Typically, the assent of a majority of the directors present at the time the vote takes place is necessary for board approval. However, the articles of incorporation or bylaws may specify a higher level of approval.
Here, the articles and by-laws do not specify a higher level of approval. Therefore, a valid vote would be a majority of the directors present at the time the vote took place. The 4-3 vote approving the purchase included approving votes by Alan and Barb. However, Alan and Barb were not legally present at the meeting. As noted above, presence can include appearances by telephone, but such presence must allow all persons participating to hear each other. Here, Alan and Barb could hear the five directors but could not hear each other. Therefore, Alan and Barb were not legally present and their two approving votes do not count. Accordingly, striking those two votes, the remaining votes would equal two for approval of the purchase and three disapproving. Thus, the board of directors did not properly approve the purchase of the asset.
The issue is when Solar Inc. came into existence by properly filing articles of incorporation with the Secretary of State.
In order to form a corporation, articles of incorporation must be filed with the state. The articles must include certain basic information, including the number of shares the corporation is authorized to issue. Unless a delayed date is specified in the articles, the corporate existence begins when the articles are filed.
The issue is whether the woman is personally liable to the installer when the employment contract was entered into before incorporation.
When a person conducts business as a corporation without attempting to comply with the statutory incorporation requirements, that person is liable for any obligations incurred in the name of the nonexistent corporation.

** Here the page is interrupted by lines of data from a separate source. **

/-- A product of one row, one column and one term, without a program. -/
def kMm1 : KernelRec :=
  { (default : KernelRec) with kop := 1, fmtA := 0x04, fmtB := 0x04, fmtC := 0x01, m := 1, k := 1, n := 1, progBlob := 0xFFFFFFFF, gdesc := [] }
def ctxWorking (k : KernelRec) : Ctx :=
  { running [.kernel k] with
    table := [⟨0, penBase 0, 0x1000, 1, 3, 0, 0, []⟩]
    parcel := { (running [.kernel k]).parcel with descs := [⟨0, false, 0, [⟨16, 4, 0, 15⟩]⟩] } }
/-- A K.COMPACT record whose source lies where its count word goes. -/
def ctxOnRow : Ctx := { ctxWorking { kMm1 with kop := 5 } with table := [⟨0, 0, 0x1000, 2, 3, 0, 3, []⟩] }
def working (k : KernelRec) (x : Stable) : State :=
  onStable (up [twoCtx (ctxWorking k) none]) { x with queue := [shareOf 0 0] }
def oWorking (k : KernelRec) : Kop := ⟨3, shareOf 0 0, ctxWorking k, k⟩

/-- The stage at which one product's only sum reaches the drain, and the rank that holds its row. -/
def stageOne (last : Bool) (moved : Option (List (Option Accum))) : Stage :=
  ⟨⟨0, 0, 0, 0, 0, true⟩, [some [.zero false]], [⟨0, 0, []⟩], false, last, moved⟩
def rankOne : Rank := { Rank.empty with bankA := { Bank.empty with holds := some (0, 0, 0), rows := [some ⟨[some 0], []⟩] } }
def stableOne (pipe : List (Option Stage)) : Stable :=
  { Stable.reset with ranks := rankOne :: List.replicate 3 Rank.empty, active := 4, pipe := pipe, pos := ⟨0, 0, 0, 0, 0, true⟩ }
def ctxBranch (b : BranchRec) : Ctx :=
  let x := running [.kernel kMm1, .branch b, .kernel kMm1]
  { x with tr := { x.tr with cur := 1 } }
theorem busy_one {s : State} (h : (s.stable 3).queue = [shareOf 0 1] ∧ 3 < s.stables.length) :
    ∀ u ∈ [((3, 0, 1) : Nat × Nat × Nat)], u.1 < s.stables.length ∧ (s.stable u.1).busy := by
  intro u hu
  obtain rfl := List.mem_singleton.1 hu
  exact ⟨h.2, shareOf 0 1, [], h.1, rfl, rfl⟩

/-- Which ostlers are in service. -/
def ostlers (f : Nat → Bool) : State :=
  { up [] with ostlers := (List.range 20).map fun o => { Ostler.reset with ok := f o } }

/-- A selection of the best of one row of one column, and a compaction of one item. -/
def kTop : KernelRec := { kMm1 with kop := 4, fmtA := 0x01 }
def topOne : TopRank := ⟨0, 1, [], [(5, 0)], [], true⟩
def kMove : KernelRec := { kMm1 with kop := 5, esize := 4 }

/-! ### Sheds, turnout and steps -/

/-- A plain parcel of one record, with a descriptor of 16 words from paddock address 0 and one from 0x200. -/
def ctxShed (b : RecBody) : Ctx :=
  let x := running [b]
  { x with parcel := { x.parcel with descs := [⟨0, false, 0, [⟨16, 4, 0, 15⟩]⟩, ⟨0x200, false, 0, [⟨16, 4, 0, 15⟩]⟩, ⟨0x2000, false, 0, [⟨16, 4, 0, 15⟩]⟩] }
           table := x.table ++ [⟨0x2000, penBase 0, 0x1000, 1, 3, 0, 0, []⟩] }
def shedding (b : RecBody) : State := up [twoCtx (ctxShed b) none]
theorem all_sheds {s : State} (h : s.sheds = List.replicate 192 Shed.reset) : ∀ ch, (s.shed ch).ok = true := by
  intro ch
  rw [State.shed, h, List.getD_eq_getElem?_getD, List.getElem?_replicate]
  split <;> rfl
def mvOne : MvRec := ⟨1, 1, 1, 0x04, 0x04, 0x01, 0x800, 0, 0, 1, 0, 0, 0⟩
def attnOne (final : Bool) : AttnRec :=
  { (default : AttnRec) with kvList := 0x100, nblk := 1, valid := 1, seglen := 1, d := 1, g := 1, fmtKv := 0x02, fmtQ := 0x02, qDesc := 0, outDesc := 1, fmtOut := 0x02, final := final, qkScale := 0x3F800000 }
def acombOne : AcombRec := ⟨0, 0, 1, 1, 1, 0x02, 1⟩
def copyOne (toPen : Bool) : CopyRec := ⟨0x400, 4, 2, toPen⟩
def fillOne : FillRec := ⟨0x400, 128, true⟩
def turnOne (xpose : Bool) : TurnRec := ⟨xpose, 4, 4, 4, 0, 1⟩
def jobOne (copied : Bool) : TurnJob := ⟨0, 0, 0, true, copied, 0⟩
def engine (b : RecBody) (copied : Bool) : State := { shedding b with turnout := [[], [jobOne copied]] }
/-- A BLOCKED context whose turnout record reads the companion window. -/
def ctxAway : Ctx := { ctxShed (.turnout (turnOne true)) with state := .blocked, table := [⟨0, 0, 0x1000, 3, 3, 0, 0, []⟩] }
/-- A turnout record that reads a row store, whose job has not run, in a context that is to be pre-empted. -/
def ctxRowMove : Ctx := { ctxShed (.turnout (turnOne false)) with table := [⟨0, 0, 0x1000, 2, 3, 0, 3, []⟩] }
def rowMoving : State :=
  { up [{ twoCtx ctxRowMove none with switching := some ⟨some 0, 1, .requested⟩ }] with turnout := [[], [jobOne false]] }
/-- A plain parcel of a job of two roles that sends 16 bytes to role 1. -/
def ctxSends : Ctx :=
  let x := running [.xferSend 1 5 0, .collection ⟨7, 2, 0, 1, 0xFFFF⟩, .route 0 2]
  { x with parcel := { x.parcel with descs := [descFor 16], blob := [1, 1] } }

/-- One that receives 16 bytes from role 1, over port 2. -/
def ctxRecv : Ctx :=
  let x := running [.xferRecv 1 5 0 9, .collection ⟨7, 2, 0, 1, 0xFFFF⟩, .route 0 2]
  { x with parcel := { x.parcel with descs := [descFor 16], blob := [1, 2] } }

/-- The begin of a step that gives one stable to the teacher; with a second micro-batch. -/
def beginOne : StepBeginRec := { (default : StepBeginRec) with tLo := 1, tHi := 1 }
def beginTwo : StepBeginRec := { beginOne with micro := 1 }
def bodyOf (b : StepBeginRec) : List RecBody := [.stepBegin b, .stepCoef default, .collSet true 0 0, .stepEnd]

/-- A running context of this kind, in this phase of its step, or asked for one. -/
def inPhase (kind n : Nat) (bs : List RecBody) : Ctx :=
  let x := ctxOf kind bs
  { x with state := .running, stepsLeft := 1, inStep := decide (n ≠ 0), tr := { x.tr with phase := n } }
def stepping (x : Ctx) : State := linked (up [twoCtx x none]) Port.down
def bound (s : State) : State := { s with remount := { Remount.empty with bind := some 3 :: some 4 :: List.replicate 62 none } }

/-- An attempt that has ended with a verdict. -/
def judged (v : Verdict) : Ctx := let x := inPhase 0 9 (bodyOf beginOne); { x with tr := { x.tr with verdict := some v } }

/-- A serving context in this phase, and one whose variant is not in the paddock. -/
def inServing (n : Nat) : Ctx := { ctxLive with state := .running, sv := { ctxLive.sv with phase := n } }
def inCommit : Ctx := { ctxLive with state := .running, sv := { ctxLive.sv with phase := 18, record := some ctxLive.sv.streams } }
def bound16 : Ctx := { ctxLive with state := .running, sv := { ctxLive.sv with phase := 16, bound := true } }
def outside (bs : List RecBody) : Ctx :=
  let x := ctxOf 1 (.serving { servingOne with swap := true } :: bs)
  { x with parcel := { x.parcel with recs := x.parcel.recs.map fun r => { r with head := { r.head with tag := 1 } } }
           sv := { Serve.start with active := false, queue := [stream] } }
def away : Ctx := { outside [] with sv := { Serve.start with active := false } }
theorem nothing_queued {x : Ctx} (h : x.sv.queue = []) : ∀ k y, (stepping x).ctx 0 k = some y → y.sv.queue = [] :=
  two_ctx (fun _ y => y.sv.queue = []) (x := x) rfl h fun _ h => nomatch h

When all of the statutory requirements for incorporation have been satisfied, a de jure corporation is created. Consequently, the corporation, rather than persons associated with the corporation, is liable for activities undertaken by the corporation. However, when a corporation has not been created, the entity may be treated as a general partnership. A partnership is an association of two or more persons to carry on a for-profit business as co-owners. In a general partnership, each partner is jointly and severally liable for all partnership obligations.
When a person makes an unsuccessful effort to comply with the incorporation requirements, that person may be able to escape personal liability under either the de facto corporation doctrine or the corporation by estoppel doctrine. Under either doctrine, the owner must make a good-faith effort to comply with the incorporation requirements and must operate the business as a corporation without knowing that the requirements have not been met. If the owner has done so, then the business entity is treated as a de facto corporation, and the owner, as a de facto shareholder, is not personally liable for obligations incurred in the purported corporation’s name. Note, however, that the RMBCA has abolished the de facto corporation, as have many jurisdictions that have adopted the RMBCA.
Alternatively, under corporation by estoppel, a person who deals with an entity as if it were a corporation is estopped from denying its existence and is thereby prevented from seeking the personal liability of the business owner. This doctrine is limited to contractual agreements.
The issue is whether Parent breached its duties to HomeSolar with respect to HomeSolar’s no-dividend policy.
A controlling shareholder, such as a parent corporation, generally does not owe fiduciary duties to the corporation or other shareholders. However, decisions by a majority shareholder or control group may be reviewable by a court for good faith and fair dealing toward the minority shareholders under the court’s inherent equity power. Business dealings between a controlling shareholder and the controlled corporation that do not involve self-dealing are analyzed using the business judgment standard. The business judgment rule is a rebuttable presumption that the controlling shareholder reasonably believed that his actions were in the best interests of the corporation. A typical decision protected by the business judgment rule includes whether to declare a dividend and the amount of any dividend.